Further, the optic-spinal form of multiple sclerosis with negative oligoclonal IgG bands, and no brain lesions on repeated MRI – termed pure OSMS, overlaps and is confused both with NMO20 and classical MS. The alleged typical features and comparison with classical MS are shown in Table 2.
Diagnostic criteria
Diagnostic criteria for NMO have been proposed to clarify the nosological debate (Table 3). However, none has received widespread acceptance. The original criteria of Gault and Devic fail to exclude coexistent myelitis and optic neuritis caused by infection, injury, or tumour, which caused confusion in the early literature. The criteria of O'Riordan et al allow for polyphasic and unilateral optic neuritis cases but require the myelitis to be both rapid and transverse. The criteria of both Mandler et al and Wingerchuk et al use magnetic resonance imaging (MRI) to exclude alternative diagnoses, and to show the characteristic acute central cord swelling, ±Gadolinium enhancement extending over three or more vertebral segments. A new antibody, NMO-IgG, discovered at the Mayo Clinic, is asserted to be 70% sensitive but nearly 100% specific for NMO and NMO-related disorders such as recurrent transverse myelitis and recurrent optic neuritis.26 Widespread testing of this marker with long follow-up would be important to validate its general application.
Treatment
Treatment for acute attacks and relapses is aimed at controlling symptoms and if possible prevention. But most trials contain small numbers, and are uncontrolled. Patients are commonly given intravenous methylprednisolone 500–1000 mg daily for 5–10 days. Seven exchanges of plasmapheresis (55 ml/kg) on alternate days have been claimed to benefit exacerbations. Intravenous immunoglobulin also has its advocates.
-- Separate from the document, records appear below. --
/-- When a die ends a program that was programming: verified, the wordline holds the frames in index order and the answer is SUCCESS; not verified with no reserve left on the die, the data is held under its tag and the answer is 11h; not verified with reserve left, the answer is 10h with a place on the same die; a die that no longer answers is failed with 14h. An erase that ends verified makes the die-block known erased, else retires it with 13h; a die that no longer answers is failed with 14h. (derived: R97, R99, R100, R101, R102) -/
def Obligations.DieEndsSettleTheSequencer : Prop :=
  (∀ (n tag : Nat) (c : SeqCmd) (s : State), n < s.part.slots → look (s.seqOf n).cmds tag = some c → c.op = 0x20 → c.state = 2 →
    ∃ t, exec (.dieProgramDone n tag true true) s = .next t ∧
      look ((t.seqOf n).blk c.m.die c.m.block).pages c.m.page = some (unitFrames c.frames c.m.count) ∧ look (t.seqOf n).cmds tag = none ∧
      (∀ k, k ≠ n → t.seqOf k = s.seqOf k) ∧ t = { s with seqs := t.seqs }) ∧
  (∀ (n tag : Nat) (c : SeqCmd) (s : State), n < s.part.slots → look (s.seqOf n).cmds tag = some c → c.op = 0x20 → c.state = 2 →
    (s.seqOf n).spare ≤ (s.seqOf n).reserve.get zeroCell c.m.die →
    ∃ t, exec (.dieProgramDone n tag false true) s = .next t ∧ (tag, c.frames) ∈ (t.seqOf n).heldData ∧ look (t.seqOf n).cmds tag = none ∧
      (∃ e, e ∈ (t.seqOf n).sent ∧ e.tag = tag ∧ e.code = 0x11) ∧ t = { s with seqs := t.seqs }) ∧
  (∀ (n tag : Nat) (c : SeqCmd) (s : State), n < s.part.slots → look (s.seqOf n).cmds tag = some c → c.op = 0x20 → c.state = 2 →
    (s.seqOf n).reserve.get zeroCell c.m.die < (s.seqOf n).spare →
    ∃ t e b p, exec (.dieProgramDone n tag false true) s = .next t ∧ e ∈ (t.seqOf n).sent ∧ e.tag = tag ∧ e.code = 0x10 ∧ e.vals = [c.m.die, b, p] ∧
      look (t.seqOf n).cmds tag = none ∧ t = { s with seqs := t.seqs, free := t.free }) ∧
  (∀ (n tag : Nat) (v : Bool) (c : SeqCmd) (s : State), n < s.part.slots → look (s.seqOf n).cmds tag = some c → c.op = 0x20 → c.state = 2 →
    ∃ t, exec (.dieProgramDone n tag v false) s = .next t ∧ (t.seqOf n).failedDies = c.m.die :: (s.seqOf n).failedDies ∧ (t.seqOf n).blocks = (s.seqOf n).blocks ∧
      t = { s with seqs := t.seqs }) ∧
  (∀ (n tag : Nat) (c : SeqCmd) (s : State), n < s.part.slots → look (s.seqOf n).cmds tag = some c → c.op = 0x21 →
    ∃ t, exec (.dieEraseDone n tag .erased) s = .next t ∧ (t.seqOf n).blk c.m.die c.m.block = { (s.seqOf n).blk c.m.die c.m.block with fresh := true } ∧
      look (t.seqOf n).cmds tag = none ∧ (∀ k, k ≠ n → t.seqOf k = s.seqOf k) ∧ t = { s with seqs := t.seqs }) ∧
  (∀ (n tag : Nat) (c : SeqCmd) (s : State), n < s.part.slots → look (s.seqOf n).cmds tag = some c → c.op = 0x21 →
    ∃ t, exec (.dieEraseDone n tag .failed) s = .next t ∧ (t.seqOf n).blk c.m.die c.m.block = { (s.seqOf n).blk c.m.die c.m.block with retired := true } ∧
      look (t.seqOf n).cmds tag = none ∧ (∃ e, e ∈ (t.seqOf n).sent ∧ e.tag = tag ∧ e.code = 0x13) ∧ (∀ k, k ≠ n → t.seqOf k = s.seqOf k) ∧ t = { s with seqs := t.seqs }) ∧
  (∀ (n tag : Nat) (c : SeqCmd) (s : State), n < s.part.slots → look (s.seqOf n).cmds tag = some c → c.op = 0x21 →
    ∃ t, exec (.dieEraseDone n tag .silent) s = .next t ∧ t.seqOf n = (s.seqOf n).dieDead c.m.die tag ∧ (∀ k, k ≠ n → t.seqOf k = s.seqOf k) ∧ t = { s with seqs := t.seqs })

/-- With the datapath off, these commands change nothing. With it on: an SLC unit time-out fills the log unit and the register unit being filled; a journal time-out programs the open journal unit, or loses a host with no die-block left. A frontier fill and a fold whose case holds begin a copy under the next number, the fill closing its handle's reference. A fold switch maps the segment to its copy, with the log entries that the copy took dropped and the old bands in shavings. Garbage collection begins for a forced or chosen victim. A reserve erase sends the ERASE that a number range forces, else one for a die-block it picks, unless the reserve is full. A wear check queues the segments of the old bands that lie least worn. A forecast follows from a week of daily figures. A rebuild row collects or completes a log band, rewrites the register band, or restores the band whose turn it is; a retry empties the waiting list and tries the first band. Patrol reads a row's programmed and verified wordlines. (derived: R126, R156, R158, R161, R165, R167, R169, R170, R172, R182, R231, R233) -/
def Obligations.BackgroundWorkActsOnItsPool : Prop :=
  (∀ (pool band row nsx seg n : Nat) (s : State), s.coreOn = false →
    exec (.patrol pool band row) s = .next s ∧ exec (.slcUnitTimeout pool) s = .next s ∧ exec (.journalUnitTimeout pool n) s = .next s ∧
      exec (.frontierFill nsx seg) s = .next s ∧ exec (.fold nsx seg) s = .next s ∧ exec (.logGc pool band) s = .next s ∧ exec (.wearCheck pool) s = .next s ∧
      exec (.lifeForecast pool) s = .next s ∧ exec (.rebuildRow pool band row) s = .next s ∧ exec (.spareRetry pool) s = .next s) ∧
  (∀ (pool : Nat) (s u : State), s.coreOn = true → pool < 4 → u = s.fillOpen (s.pool pool).logBand →
    exec (.slcUnitTimeout pool) s = .next (u.fillOpen (u.pool pool).regBand).settle) ∧
  (∀ (pool n : Nat) (s : State), s.coreOn = true → n < 64 → (s.slot n).pool = some pool → (s.ring n).blocks ≠ [] →
    exec (.journalUnitTimeout pool n) s = .next (s.issueJournal n).settle) ∧
  (∀ (pool n : Nat) (s : State), s.coreOn = true → n < 64 → (s.slot n).pool = some pool → (s.ring n).blocks = [] →
    exec (.journalUnitTimeout pool n) s = .next (s.journalLost n).settle) ∧
  (∀ (nsx seg a : Nat) (x : Ns) (s : State), s.nsx? nsx = some x → (x.seg seg).a = some a → s.coreOn = true → s.openDirect (x.seg seg) = true →
    (s.band a).copying = false → s.fillBusy x seg a = false →
    exec (.frontierFill nsx seg) s = .next (((s.beginFill x.pool a).copyRowOf a).settle) ∧ ((s.beginFill x.pool a).band a).copying = true ∧
      ((s.beginFill x.pool a).band a).copySeq = s.media.seq ∧ ((s.beginFill x.pool a).band a).handle = none ∧ (s.beginFill x.pool a).media.seq = s.media.seq + 1 ∧
      ((s.beginFill x.pool a).pool x.pool).fdpEvents = (s.pool x.pool).fdpEvents ++ (s.band a).handle.toList.map (fun h => (0x80, h, a)) ∧
      s.beginFill x.pool a = { s with media := (s.beginFill x.pool a).media }) ∧
  (∀ (nsx seg : Nat) (x : Ns) (s : State), s.nsx? nsx = some x → s.coreOn = true → seg < s.segCount x → (x.seg seg).folding = none →
    s.openDirect (x.seg seg) = false → s.narrowFor x = false → s.segBusy x seg = false → s.foldDue x seg = true →
    (∀ u, s.foldBand x nsx seg = (none, u) → exec (.fold nsx seg) s = .next u) ∧
    (∀ b u, s.foldBand x nsx seg = (some b, u) →
    exec (.fold nsx seg) s = .next (((u.beginFold nsx seg b (x.seg seg)).copyRowOf b).settle) ∧ ((u.beginFold nsx seg b (x.seg seg)).band b).copying = true ∧
      ((u.beginFold nsx seg b (x.seg seg)).band b).copySeq = u.media.seq ∧ (u.beginFold nsx seg b (x.seg seg)).media.seq = u.media.seq + 1 ∧
      u.beginFold nsx seg b (x.seg seg) = { u with media := (u.beginFold nsx seg b (x.seg seg)).media })) ∧
  (∀ (band : Nat) (x : Ns) (s : State), (s.band band).role = 2 → (s.band band).sumDurable = true → (s.band band).shavings = false →
    s.nsx? (s.band band).nsx = some x → (x.seg (s.band band).seg).folding = some band →
    exec (.foldSwitch band) s =
      .next ((s.switchSeg band).each ((x.seg (s.band band).seg).a.toList ++ (x.seg (s.band band).seg).b.toList) (fun s o => s.shave o)).settle ∧
      ((s.switchSeg band).nsx? (s.band band).nsx).map (fun y => y.seg (s.band band).seg) = some { b := some band, lastFold := s.gbk.uptime } ∧
      s.switchSeg band = { s with media := (s.switchSeg band).media }) ∧
  (∀ (pool band : Nat) (s : State), s.coreOn = true → (s.band band).role = 3 → (s.band band).pool = pool → (s.band band).closed = true → (s.band band).shavings = false →
    (∀ g ∈ s.media.gcs, g.src ≠ band) → s.logBusy pool = false → s.gcForced band = true ∨ s.gcVictim pool band = true →
    exec (.logGc pool band) s = .next (s.startGc pool band)) ∧
  (∀ (n die mode : Nat) (pl : Place) (s : State), n < s.part.slots → (s.slot n).st = .inService → (s.slot n).lifeFlags.testBit 2 = false → mode ≤ 1 →
    die < (s.slot n).dieCount → (s.slot n).diesFailed.contains die = false → s.mustErase n die = some pl →
    exec (.reserveErase n die mode) s = .next (s.eraseFor pl mode .erased).freeBands) ∧
  (∀ (n die mode : Nat) (pl : Place) (s u : State), n < s.part.slots → (s.slot n).st = .inService → (s.slot n).lifeFlags.testBit 2 = false → mode ≤ 1 →
    die < (s.slot n).dieCount → (s.slot n).diesFailed.contains die = false → s.mustErase n die = none →
    ((s.dieBlocks n die).filter (fun e => e.2.st = .erased ∧ e.2.mode = mode)).length < (if mode = 0 then 2 else 1) → s.pickDirty n die = (some pl, u) →
    exec (.reserveErase n die mode) s = .next (u.eraseFor pl mode .erased).freeBands) ∧
  (∀ (n die mode : Nat) (s : State), n < s.part.slots → s.mustErase n die = none →
    (if mode = 0 then 2 else 1) ≤ ((s.dieBlocks n die).filter (fun e => e.2.st = .erased ∧ e.2.mode = mode)).length →
    exec (.reserveErase n die mode) s = .next s) ∧
  (∀ (pool : Nat) (s : State), s.coreOn = true → pool < 4 →
    ∃ t, exec (.wearCheck pool) s = .next t ∧ t = { s with media := { s.media with nss := t.media.nss } } ∧
      (∀ e ∈ s.oldBands pool, s.leastWorn pool e.2 = true → ∀ y, t.nsx? e.2.nsx = some y → (y.seg e.2.seg).refresh = true) ∧
      ((∀ e ∈ s.oldBands pool, s.leastWorn pool e.2 = false) → t = s)) ∧
  (∀ (pool : Nat) (s : State), s.coreOn = true → pool < 4 →
    ∃ t, exec (.lifeForecast pool) s = .next t ∧ t = { s with slots := t.slots } ∧
      (∀ n, n ∉ s.inService pool → t.slot n = s.slot n) ∧ (∀ n, (s.inService pool).count n = 1 → t.slot n = (s.slot n).forecastDay)) ∧
  (∀ (x : Slot), x.forecastDay.lifeDays = (x.life :: x.lifeDays).take 8 ∧
    (x.lifeDays.length < 7 → x.forecastDay.forecast = 0xFFFF) ∧
    (∀ d, x.lifeDays[6]? = some d → x.life ≤ d → x.forecastDay.forecast = 0xFFFF) ∧
    (∀ d, x.lifeDays[6]? = some d → d < x.life → x.forecastDay.forecast = min 0xFFFE ((900 - x.life) * 7 / (x.life - d))) ∧
    x.forecastDay = { x with lifeDays := x.forecastDay.lifeDays, forecast := x.forecastDay.forecast }) ∧
  (∀ (pool band row : Nat) (s : State), s.coreOn = true → (s.band band).role = 1 ∨ (s.band band).role = 2 → (s.band band).pool = pool → (s.band band).shavings = false →
    s.rebuildTurn pool band = true →
    exec (.rebuildRow pool band row) s = .next (s.rebuildRow pool band row)) ∧
  (∀ (pool band row : Nat) (s : State), s.coreOn = true → (s.band band).role = 3 → (s.band band).pool = pool → (s.band band).shavings = false →
    s.gcForced band = true → s.rebuildAhead pool 2 = false → (∀ g ∈ s.media.gcs, g.src ≠ band) → (s.band band).closed = true → s.logBusy pool = false →
    exec (.rebuildRow pool band row) s = .next (s.startGc pool band)) ∧
  (∀ (pool band row : Nat) (s : State), s.coreOn = true → (s.band band).role = 3 → (s.band band).pool = pool → (s.band band).shavings = false →
    s.gcForced band = true → s.rebuildAhead pool 2 = false → (∀ g ∈ s.media.gcs, g.src ≠ band) → (s.band band).closed = false →
    exec (.rebuildRow pool band row) s = .next (s.closeEarly band).settle) ∧
  (∀ (pool band row : Nat) (s : State), s.coreOn = true → (s.band band).role = 4 → (s.band band).pool = pool → (s.band band).shavings = false →
    (s.pool pool).regBand = some band → s.gcForced band = true →
    exec (.rebuildRow pool band row) s = .next ((s.modPool pool (fun q => { q with regBand := none })).needReg pool).settle) ∧
  (∀ (pool : Nat) (s u : State), s.coreOn = true → pool < 4 → u = s.modPool pool (fun q => { q with waitSpare := [] }) →
    exec (.spareRetry pool) s = (match (u.rebuildOrder pool).head? with | some b => .next (u.rebuildRow pool b 0) | none => .next u)) ∧
  (∀ (pool band row : Nat) (s : State), s.coreOn = true → (s.band band).role ≠ 0 → (s.band band).shavings = false → (s.band band).pool = pool →
    row < ceilDiv (s.band band).taken (max 1 (s.band band).rowSize) → (∀ mp < (s.band band).n + 2, s.patrols band row mp = false) →
    exec (.patrol pool band row) s = .next s.settle) ∧
  (∀ (pool band row : Nat) (s : State), s.coreOn = true → (s.band band).role ≠ 0 → (s.band band).shavings = false → (s.band band).pool = pool →
    row < ceilDiv (s.band band).taken (max 1 (s.band band).rowSize) →
    exec (.patrol pool band row) s =
      .next (s.each ((List.range ((s.band band).n + 2)).filter (fun mp => s.patrols band row mp)) (fun u mp => u.patrolWord (s.band band) band row mp)).settle)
Prevention of complicating venous thromboembolism, aspiration pneumonia, pressure sores, contractures, and urinary infections are more important. Prevention of relapses is unproven, although glatiramer acetate and interferon beta-1a and 1b have been tried, as have long-term steroids – but without proven evidence of prevention. One prospective trial, after initial high-dose intravenous methylprednisolone, prescribed maintainance prednisone 10 mg/day and azathioprine 75–100 mg/day. Disability Status Scale scores improved, and no exacerbations occurred in the 18-month treatment.27
Conclusions
NMO emerges as a syndrome rather than a single disease. Devic and Gault were not the first to associate the combination of optic neuritis with myelitis; however, Devic's name is established as an eponym by tradition. It is clear that many conditions are associated with, or result in, NMO. Separation from classical and variant MS, and variant forms of disseminated encephalomyelitis, has been widely attempted, but no incontrovertible diagnostic features have been proved. Despite reported differences, it remains likely that these conditions are part of the same spectrum of inflammatory demyelination in which the genetic background and immune factors define the pattern of disease.
The terms NMO and Devic's syndrome retain utility and convenience for reference until the syndrome is broken down into its composite aetiologies.